TriMet Reveals New Model For Efficient Electric Buses

One of TriMet’s newly unveiled electric buses runs on route 62 in Beaverton. TriMet has become the first transit agency in the United States to introduce buses that run on 100 percent renewable energy.
Photo via Wikimedia Commons

TriMet, Portland’s largest public transit company, is taking the lead in renewable technology by introducing a fleet of electric transit buses powered solely by wind turbines. On April 16, after numerous small scale tests, the first of these electric buses took to the streets.

Currently running on route 62-Murray Blvd in Beaverton, these buses are a major step towards TriMet’s goal to shift their bus fleet from diesel to renewable energy in the next 20 years. Route 62 was specially chosen for its 13-mile length and 700 ft climb in elevation to help TriMet officials assess if these battery-electric buses are a viable and economical option for system-wide expansion.

TriMet currently operates the 11th largest public transit bus fleet in the United States, with 658 buses total. 97 percent of these are standard 40-foot diesel buses around an average of seven years old. According to TriMet, these diesel buses have historically been cost-effective and reliable. On a full tank of fuel, they have sufficient range for any typical service route and can be refueled in minutes. However, the agency admits that “even low-emission buses running on a biodiesel blended fuel still rely on fossil fuels that generate emissions, contributing to climate change.”

While the company acknowledges the pitfalls of diesel fuel, they also claim that its riders avoid an estimated 210,000 car trips annually by using public transit. TriMet claims that the introduction of battery-electric buses will cut emissions even further, reducing their carbon output by 100 to 140 tons per year when compared to diesel vehicles. “TriMet’s commitment to a zero-emissions bus fleet by 2040 and support of wind power put the agency and our region at the forefront of a cleaner future,” Doug Kelsey, TriMet’s general manager, said in a statement.

Planners estimate that TriMet’s goal to shift their bus fleet away from diesel by 2040 will cost roughly 500 million dollars. TriMet was awarded a 3.4 million dollar grant last August from the Federal Transit Administration (FTA) to purchase five currently active buses that run on 100 percent renewable energy. In September 2018, the board also approved a plan to buy up to 80 additional buses in the next five or six years.
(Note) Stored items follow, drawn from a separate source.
-- ==== Sys2Proof/Machine/Ops.lean ====
section
/-! DEFINITION. The named operations over memory, registers and ports: the sample buffers (00_scope.md R12,
20_memory.md R60 to R68), the delay registers (41_biquad.md R122), the response port (30_encoding.md R80), and
raising an error (00_scope.md R13, 60_exceptions.md R230, R231). The block has no trap: an error is one response
with no state change, and there is nothing to return from (R236, R237). -/

namespace Sys2Proof.Machine

/-! ### Arrays -/

variable {α β γ : Type}

/-- Apply to every EQ band. -/
def fourM (f : α → Option β) (x : Four α) : Option (Four β) := do
  return ⟨← f x.b0, ← f x.b1, ← f x.b2, ← f x.b3⟩

/-- Apply to every loudness band. -/
def twoM (f : α → Option β) (x : Two α) : Option (Two β) := do
  return ⟨← f x.b0, ← f x.b1⟩

/-- Apply to every EQ band of two files. -/
def fourZipM (f : α → β → Option γ) (x : Four α) (y : Four β) : Option (Four γ) := do
  return ⟨← f x.b0 y.b0, ← f x.b1 y.b1, ← f x.b2 y.b2, ← f x.b3 y.b3⟩

/-- Apply to every loudness band of two files. -/
def twoZipM (f : α → β → Option γ) (x : Two α) (y : Two β) : Option (Two γ) := do
  return ⟨← f x.b0 y.b0, ← f x.b1 y.b1⟩

/-- Apply to both channels; the two lanes are independent (45_gain_chain.md R183). -/
def stereoM (f : α → Option β) (x : Stereo α) : Option (Stereo β) := do
  return ⟨← f x.left, ← f x.right⟩

/-! ### Sample buffers -/

/-- The elements of the buffer a handle names; an unlisted handle names none (20_memory.md R68; log 10). -/
def bufOf (m : List (Nat × List α)) (h : Nat) : List α :=
  match m with
  | [] => []
  | (k, xs) :: rest => if k = h then xs else bufOf rest h

/-- Give handle `h` the elements `xs`, in canonical form: handles strictly rising, no entry without elements. -/
def putBuf (m : List (Nat × List α)) (h : Nat) (xs : List α) : List (Nat × List α) :=
  match m with
  | [] => if xs.isEmpty then [] else [(h, xs)]
  | (k, ys) :: rest =>
    if h < k then (if xs.isEmpty then (k, ys) :: rest else (h, xs) :: (k, ys) :: rest)
    else if h = k then (if xs.isEmpty then rest else (h, xs) :: rest)
    else (k, ys) :: putBuf rest h xs

/-- `MemRead(h, i)` (00_scope.md R12); none where the buffer has no element `i` (20_memory.md R64). -/
def memRead (m : List (Nat × List α)) (h i : Nat) : Option α := (bufOf m h)[i]?

/-- `MemWrite(h, i, v)` (00_scope.md R12); none where the buffer has no element `i` (20_memory.md R64). -/
def memWrite (m : List (Nat × List α)) (h i : Nat) (v : α) : Option (List (Nat × List α)) :=
  if i < (bufOf m h).length then some (putBuf m h ((bufOf m h).set i v)) else none

/-- The canonical form of one space: handles strictly above `low` and rising, none without elements. -/
def bufsWf (low : Nat) : List (Nat × List α) → Bool
  | [] => true
  | (k, xs) :: rest => decide (low < k) && !xs.isEmpty && bufsWf k rest

/-- The canonical form of memory (log 10). Handle 0 is null and names no buffer (20_memory.md R63). -/
def Memory.wf (m : Memory) : Bool := bufsWf 0 m.i16 && bufsWf 0 m.f32

/-! ### Delay registers -/

/-- `BIQUAD_RESET` of one band on both channels (41_biquad.md R122). -/
def zeroDelays (N : NumDomain α) : Stereo (Delay α) :=
  ⟨⟨N.nat 0, N.nat 0⟩, ⟨N.nat 0, N.nat 0⟩⟩

/-- `BIQUAD_RESET` of all sixteen delay pairs (41_biquad.md R122 (a)). -/
def zeroBank (N : NumDomain α) : DelayBank α :=
  let z := zeroDelays N
  ⟨z, ⟨z, z, z, z⟩, ⟨z, z⟩, z⟩

/-! ### The response port -/

/-- `respond(code, data)` (00_scope.md R13): one response, after the command's state changes. -/
def State.respond (s : State) (code : Nat) (data : BitVec 64) : State :=
  { s with responses := ⟨BitVec.ofNat 2 code, data⟩ :: s.responses }

/-- The error results of the block (60_exceptions.md R230). -/
inductive CmdError where
  | invalidState | invalidArgument
deriving DecidableEq, Repr

/-- The result code of an error (30_encoding.md R87). -/
def CmdError.code : CmdError → Nat
  | .invalidState => 1
  | .invalidArgument => 2

/-- `raise e` (60_exceptions.md R231): the response (code, 0) and no write to `S`. -/
def State.raise (s : State) (e : CmdError) : Host.Outcome State Fault Refusal :=
  .next (s.respond e.code 0)

/-- The end of a command that writes registers: the registers `r` and the response (0, 0), or `fault NonFinite`
where they have no value (60_exceptions.md R238). -/
def State.commit (s : State) (r : Option (Regs F32)) : Host.Outcome State Fault Refusal :=
  match r with
  | some r => .next (State.respond { s with dsp := r } 0 0)
  | none => .fault .nonFinite

/-- The initialisation check (60_exceptions.md R232): `k` runs only in an initialised engine. -/
def State.ifInit (s : State) (k : Host.Outcome State Fault Refusal) : Host.Outcome State Fault Refusal :=
  if s.dsp.init then k else s.raise .invalidState

end Sys2Proof.Machine
end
Many countries, including China, have implemented electric buses into their transit systems in recent years. TriMet has announced that moving forward, they are looking into other non-diesel power alternatives including hydrogen fuel cell power and natural gas. TriMet spokesperson Roberta Altstadt asserts that Portland’s progressive view of transportation makes it an ideal place to test out these new forms of power.

TriMet is planning to deploy the electric buses on “routes hit hardest by transportation pollution,” said Meredith Connolly, director of the nonprofit Oregon Climate Solutions, at the April 16 bus unveiling. Transportation-related pollution has been an especially serious problem for neighborhoods east of 82nd, such as Lents.

TriMet has agreed to pay 228.75 dollars a month to Portland General Electric for the use of wind power. At least one fourth of energy is “guaranteed” to be sourced from Pacific Northwest wind farms. According to Kelsey, the introduction of electric buses marks just the beginning of a very complex journey for TriMet.